## Exercise material
■ ■ ■ ■ ■
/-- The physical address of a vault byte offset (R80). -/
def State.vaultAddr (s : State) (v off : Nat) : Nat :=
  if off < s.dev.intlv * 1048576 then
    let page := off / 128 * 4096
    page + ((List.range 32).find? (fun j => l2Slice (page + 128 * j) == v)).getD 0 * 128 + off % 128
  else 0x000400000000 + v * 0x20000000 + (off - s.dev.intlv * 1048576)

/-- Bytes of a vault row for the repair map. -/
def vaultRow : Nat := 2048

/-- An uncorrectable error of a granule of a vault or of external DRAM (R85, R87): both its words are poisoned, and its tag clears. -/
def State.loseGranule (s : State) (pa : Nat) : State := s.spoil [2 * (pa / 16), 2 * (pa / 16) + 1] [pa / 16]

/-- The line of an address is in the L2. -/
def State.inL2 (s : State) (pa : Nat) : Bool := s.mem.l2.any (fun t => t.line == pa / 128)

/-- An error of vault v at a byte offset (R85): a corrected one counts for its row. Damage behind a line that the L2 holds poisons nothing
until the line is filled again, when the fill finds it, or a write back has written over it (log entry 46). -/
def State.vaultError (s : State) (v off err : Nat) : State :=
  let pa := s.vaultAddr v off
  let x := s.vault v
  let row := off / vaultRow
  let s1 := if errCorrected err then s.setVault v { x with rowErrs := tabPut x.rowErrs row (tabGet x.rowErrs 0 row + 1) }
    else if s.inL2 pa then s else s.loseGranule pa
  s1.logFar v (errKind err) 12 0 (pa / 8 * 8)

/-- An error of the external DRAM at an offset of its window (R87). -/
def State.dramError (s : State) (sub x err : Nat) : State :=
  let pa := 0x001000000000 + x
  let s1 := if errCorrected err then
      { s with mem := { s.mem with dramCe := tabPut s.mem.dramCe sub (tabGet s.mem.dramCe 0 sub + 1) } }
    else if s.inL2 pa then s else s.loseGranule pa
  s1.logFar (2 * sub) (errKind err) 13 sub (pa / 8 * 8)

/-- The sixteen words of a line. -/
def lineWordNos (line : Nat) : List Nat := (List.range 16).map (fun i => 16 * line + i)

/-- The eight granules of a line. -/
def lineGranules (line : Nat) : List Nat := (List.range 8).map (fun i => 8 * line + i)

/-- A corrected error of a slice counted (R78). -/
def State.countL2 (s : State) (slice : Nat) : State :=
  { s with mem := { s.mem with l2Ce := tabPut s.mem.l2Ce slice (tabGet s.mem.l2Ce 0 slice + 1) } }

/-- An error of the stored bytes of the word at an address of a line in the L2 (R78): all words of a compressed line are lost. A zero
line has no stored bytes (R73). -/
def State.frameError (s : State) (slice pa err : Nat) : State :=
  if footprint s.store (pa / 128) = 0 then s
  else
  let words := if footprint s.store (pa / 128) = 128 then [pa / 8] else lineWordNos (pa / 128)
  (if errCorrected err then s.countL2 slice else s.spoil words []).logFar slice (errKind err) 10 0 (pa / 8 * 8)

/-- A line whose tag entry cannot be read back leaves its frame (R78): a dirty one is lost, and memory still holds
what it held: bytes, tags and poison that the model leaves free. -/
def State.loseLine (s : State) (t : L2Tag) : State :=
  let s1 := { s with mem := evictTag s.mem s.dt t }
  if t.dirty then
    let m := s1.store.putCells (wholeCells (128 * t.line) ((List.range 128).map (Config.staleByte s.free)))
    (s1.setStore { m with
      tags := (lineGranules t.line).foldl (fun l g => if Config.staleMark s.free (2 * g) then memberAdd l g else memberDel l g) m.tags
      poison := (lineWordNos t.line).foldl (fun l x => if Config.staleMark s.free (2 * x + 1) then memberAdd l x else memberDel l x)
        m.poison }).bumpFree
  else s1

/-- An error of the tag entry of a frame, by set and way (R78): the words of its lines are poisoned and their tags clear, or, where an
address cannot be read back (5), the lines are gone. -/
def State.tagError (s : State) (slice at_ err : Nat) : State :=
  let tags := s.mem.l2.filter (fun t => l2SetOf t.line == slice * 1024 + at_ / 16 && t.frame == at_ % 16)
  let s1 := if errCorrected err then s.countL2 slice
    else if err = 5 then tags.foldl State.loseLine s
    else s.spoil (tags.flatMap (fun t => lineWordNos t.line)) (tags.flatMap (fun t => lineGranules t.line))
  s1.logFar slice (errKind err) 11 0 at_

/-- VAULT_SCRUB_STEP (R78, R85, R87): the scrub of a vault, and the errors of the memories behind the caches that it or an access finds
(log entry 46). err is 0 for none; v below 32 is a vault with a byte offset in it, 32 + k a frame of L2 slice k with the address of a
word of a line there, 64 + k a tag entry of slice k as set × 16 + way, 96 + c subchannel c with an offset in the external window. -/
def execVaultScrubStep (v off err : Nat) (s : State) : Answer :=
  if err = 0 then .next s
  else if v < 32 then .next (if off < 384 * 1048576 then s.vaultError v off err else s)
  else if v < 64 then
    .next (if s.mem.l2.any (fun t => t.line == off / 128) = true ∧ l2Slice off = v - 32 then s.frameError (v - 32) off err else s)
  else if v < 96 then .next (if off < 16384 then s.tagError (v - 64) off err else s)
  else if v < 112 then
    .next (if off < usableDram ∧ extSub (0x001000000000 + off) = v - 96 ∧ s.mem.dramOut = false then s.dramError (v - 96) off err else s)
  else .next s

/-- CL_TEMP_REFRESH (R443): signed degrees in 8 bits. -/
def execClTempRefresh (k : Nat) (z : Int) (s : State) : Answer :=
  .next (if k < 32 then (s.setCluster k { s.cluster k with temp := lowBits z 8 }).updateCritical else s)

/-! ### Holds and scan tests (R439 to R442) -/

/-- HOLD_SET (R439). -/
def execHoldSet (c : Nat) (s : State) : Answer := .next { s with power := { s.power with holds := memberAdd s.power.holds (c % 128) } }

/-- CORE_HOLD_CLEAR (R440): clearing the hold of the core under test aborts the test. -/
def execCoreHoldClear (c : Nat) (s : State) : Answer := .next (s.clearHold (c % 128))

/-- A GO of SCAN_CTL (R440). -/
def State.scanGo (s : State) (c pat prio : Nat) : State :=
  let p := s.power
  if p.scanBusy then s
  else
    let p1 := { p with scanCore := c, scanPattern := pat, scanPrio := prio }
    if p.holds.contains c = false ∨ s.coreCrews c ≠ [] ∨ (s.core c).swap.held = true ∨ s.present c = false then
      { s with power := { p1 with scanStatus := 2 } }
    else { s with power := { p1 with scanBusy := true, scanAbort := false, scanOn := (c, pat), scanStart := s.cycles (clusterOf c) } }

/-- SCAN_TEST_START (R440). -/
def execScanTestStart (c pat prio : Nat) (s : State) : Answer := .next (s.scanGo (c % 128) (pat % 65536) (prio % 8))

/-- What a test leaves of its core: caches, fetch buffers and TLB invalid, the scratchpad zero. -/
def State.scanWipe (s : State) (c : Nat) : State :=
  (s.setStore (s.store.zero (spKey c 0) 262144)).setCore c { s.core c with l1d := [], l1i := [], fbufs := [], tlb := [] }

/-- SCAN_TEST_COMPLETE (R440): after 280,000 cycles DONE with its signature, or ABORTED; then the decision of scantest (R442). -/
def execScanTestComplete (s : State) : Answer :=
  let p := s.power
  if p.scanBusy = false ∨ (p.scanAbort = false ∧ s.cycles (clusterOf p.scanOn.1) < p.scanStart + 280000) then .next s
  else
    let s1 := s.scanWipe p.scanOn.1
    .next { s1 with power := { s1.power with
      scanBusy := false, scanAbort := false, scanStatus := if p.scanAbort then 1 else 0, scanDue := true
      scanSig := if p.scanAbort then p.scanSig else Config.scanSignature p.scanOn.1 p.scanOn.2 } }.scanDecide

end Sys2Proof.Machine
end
■ ■ ■ ■ ■
## What to produce
Please output every record, keeping each line exact.

## The completed task
/-- The physical address of a vault byte offset (R80). -/
def State.vaultAddr (s : State) (v off : Nat) : Nat :=
  if off < s.dev.intlv * 1048576 then
    let page := off / 128 * 4096
    page + ((List.range 32).find? (fun j => l2Slice (page + 128 * j) == v)).getD 0 * 128 + off % 128
  else 0x000400000000 + v * 0x20000000 + (off - s.dev.intlv * 1048576)

/-- Bytes of a vault row for the repair map. -/
def vaultRow : Nat := 2048

/-- An uncorrectable error of a granule of a vault or of external DRAM (R85, R87): both its words are poisoned, and its tag clears. -/
def State.loseGranule (s : State) (pa : Nat) : State := s.spoil [2 * (pa / 16), 2 * (pa / 16) + 1] [pa / 16]

/-- The line of an address is in the L2. -/
def State.inL2 (s : State) (pa : Nat) : Bool := s.mem.l2.any (fun t => t.line == pa / 128)

/-- An error of vault v at a byte offset (R85): a corrected one counts for its row. Damage behind a line that the L2 holds poisons nothing
until the line is filled again, when the fill finds it, or a write back has written over it (log entry 46). -/
def State.vaultError (s : State) (v off err : Nat) : State :=
  let pa := s.vaultAddr v off
  let x := s.vault v
  let row := off / vaultRow
  let s1 := if errCorrected err then s.setVault v { x with rowErrs := tabPut x.rowErrs row (tabGet x.rowErrs 0 row + 1) }
    else if s.inL2 pa then s else s.loseGranule pa
  s1.logFar v (errKind err) 12 0 (pa / 8 * 8)

/-- An error of the external DRAM at an offset of its window (R87). -/
def State.dramError (s : State) (sub x err : Nat) : State :=
  let pa := 0x001000000000 + x
  let s1 := if errCorrected err then
      { s with mem := { s.mem with dramCe := tabPut s.mem.dramCe sub (tabGet s.mem.dramCe 0 sub + 1) } }
    else if s.inL2 pa then s else s.loseGranule pa
  s1.logFar (2 * sub) (errKind err) 13 sub (pa / 8 * 8)

/-- The sixteen words of a line. -/
def lineWordNos (line : Nat) : List Nat := (List.range 16).map (fun i => 16 * line + i)

/-- The eight granules of a line. -/
def lineGranules (line : Nat) : List Nat := (List.range 8).map (fun i => 8 * line + i)

/-- A corrected error of a slice counted (R78). -/
def State.countL2 (s : State) (slice : Nat) : State :=
  { s with mem := { s.mem with l2Ce := tabPut s.mem.l2Ce slice (tabGet s.mem.l2Ce 0 slice + 1) } }

/-- An error of the stored bytes of the word at an address of a line in the L2 (R78): all words of a compressed line are lost. A zero
line has no stored bytes (R73). -/
def State.frameError (s : State) (slice pa err : Nat) : State :=
  if footprint s.store (pa / 128) = 0 then s
  else
  let words := if footprint s.store (pa / 128) = 128 then [pa / 8] else lineWordNos (pa / 128)
  (if errCorrected err then s.countL2 slice else s.spoil words []).logFar slice (errKind err) 10 0 (pa / 8 * 8)

/-- A line whose tag entry cannot be read back leaves its frame (R78): a dirty one is lost, and memory still holds
what it held: bytes, tags and poison that the model leaves free. -/
def State.loseLine (s : State) (t : L2Tag) : State :=
  let s1 := { s with mem := evictTag s.mem s.dt t }
  if t.dirty then
    let m := s1.store.putCells (wholeCells (128 * t.line) ((List.range 128).map (Config.staleByte s.free)))
    (s1.setStore { m with
      tags := (lineGranules t.line).foldl (fun l g => if Config.staleMark s.free (2 * g) then memberAdd l g else memberDel l g) m.tags
      poison := (lineWordNos t.line).foldl (fun l x => if Config.staleMark s.free (2 * x + 1) then memberAdd l x else memberDel l x)
        m.poison }).bumpFree
  else s1

/-- An error of the tag entry of a frame, by set and way (R78): the words of its lines are poisoned and their tags clear, or, where an
address cannot be read back (5), the lines are gone. -/
def State.tagError (s : State) (slice at_ err : Nat) : State :=
  let tags := s.mem.l2.filter (fun t => l2SetOf t.line == slice * 1024 + at_ / 16 && t.frame == at_ % 16)
  let s1 := if errCorrected err then s.countL2 slice
    else if err = 5 then tags.foldl State.loseLine s
    else s.spoil (tags.flatMap (fun t => lineWordNos t.line)) (tags.flatMap (fun t => lineGranules t.line))
  s1.logFar slice (errKind err) 11 0 at_

/-- VAULT_SCRUB_STEP (R78, R85, R87): the scrub of a vault, and the errors of the memories behind the caches that it or an access finds
(log entry 46). err is 0 for none; v below 32 is a vault with a byte offset in it, 32 + k a frame of L2 slice k with the address of a
word of a line there, 64 + k a tag entry of slice k as set × 16 + way, 96 + c subchannel c with an offset in the external window. -/
def execVaultScrubStep (v off err : Nat) (s : State) : Answer :=
  if err = 0 then .next s
  else if v < 32 then .next (if off < 384 * 1048576 then s.vaultError v off err else s)
  else if v < 64 then
    .next (if s.mem.l2.any (fun t => t.line == off / 128) = true ∧ l2Slice off = v - 32 then s.frameError (v - 32) off err else s)
  else if v < 96 then .next (if off < 16384 then s.tagError (v - 64) off err else s)
  else if v < 112 then
    .next (if off < usableDram ∧ extSub (0x001000000000 + off) = v - 96 ∧ s.mem.dramOut = false then s.dramError (v - 96) off err else s)
  else .next s

/-- CL_TEMP_REFRESH (R443): signed degrees in 8 bits. -/
def execClTempRefresh (k : Nat) (z : Int) (s : State) : Answer :=
  .next (if k < 32 then (s.setCluster k { s.cluster k with temp := lowBits z 8 }).updateCritical else s)

/-! ### Holds and scan tests (R439 to R442) -/

/-- HOLD_SET (R439). -/
def execHoldSet (c : Nat) (s : State) : Answer := .next { s with power := { s.power with holds := memberAdd s.power.holds (c % 128) } }

/-- CORE_HOLD_CLEAR (R440): clearing the hold of the core under test aborts the test. -/
def execCoreHoldClear (c : Nat) (s : State) : Answer := .next (s.clearHold (c % 128))

/-- A GO of SCAN_CTL (R440). -/
def State.scanGo (s : State) (c pat prio : Nat) : State :=
  let p := s.power
  if p.scanBusy then s
  else
    let p1 := { p with scanCore := c, scanPattern := pat, scanPrio := prio }
    if p.holds.contains c = false ∨ s.coreCrews c ≠ [] ∨ (s.core c).swap.held = true ∨ s.present c = false then
      { s with power := { p1 with scanStatus := 2 } }
    else { s with power := { p1 with scanBusy := true, scanAbort := false, scanOn := (c, pat), scanStart := s.cycles (clusterOf c) } }

/-- SCAN_TEST_START (R440). -/
def execScanTestStart (c pat prio : Nat) (s : State) : Answer := .next (s.scanGo (c % 128) (pat % 65536) (prio % 8))

/-- What a test leaves of its core: caches, fetch buffers and TLB invalid, the scratchpad zero. -/
def State.scanWipe (s : State) (c : Nat) : State :=
  (s.setStore (s.store.zero (spKey c 0) 262144)).setCore c { s.core c with l1d := [], l1i := [], fbufs := [], tlb := [] }

/-- SCAN_TEST_COMPLETE (R440): after 280,000 cycles DONE with its signature, or ABORTED; then the decision of scantest (R442). -/
def execScanTestComplete (s : State) : Answer :=
  let p := s.power
  if p.scanBusy = false ∨ (p.scanAbort = false ∧ s.cycles (clusterOf p.scanOn.1) < p.scanStart + 280000) then .next s
  else
    let s1 := s.scanWipe p.scanOn.1
    .next { s1 with power := { s1.power with
      scanBusy := false, scanAbort := false, scanStatus := if p.scanAbort then 1 else 0, scanDue := true
      scanSig := if p.scanAbort then p.scanSig else Config.scanSignature p.scanOn.1 p.scanOn.2 } }.scanDecide

end Sys2Proof.Machine
end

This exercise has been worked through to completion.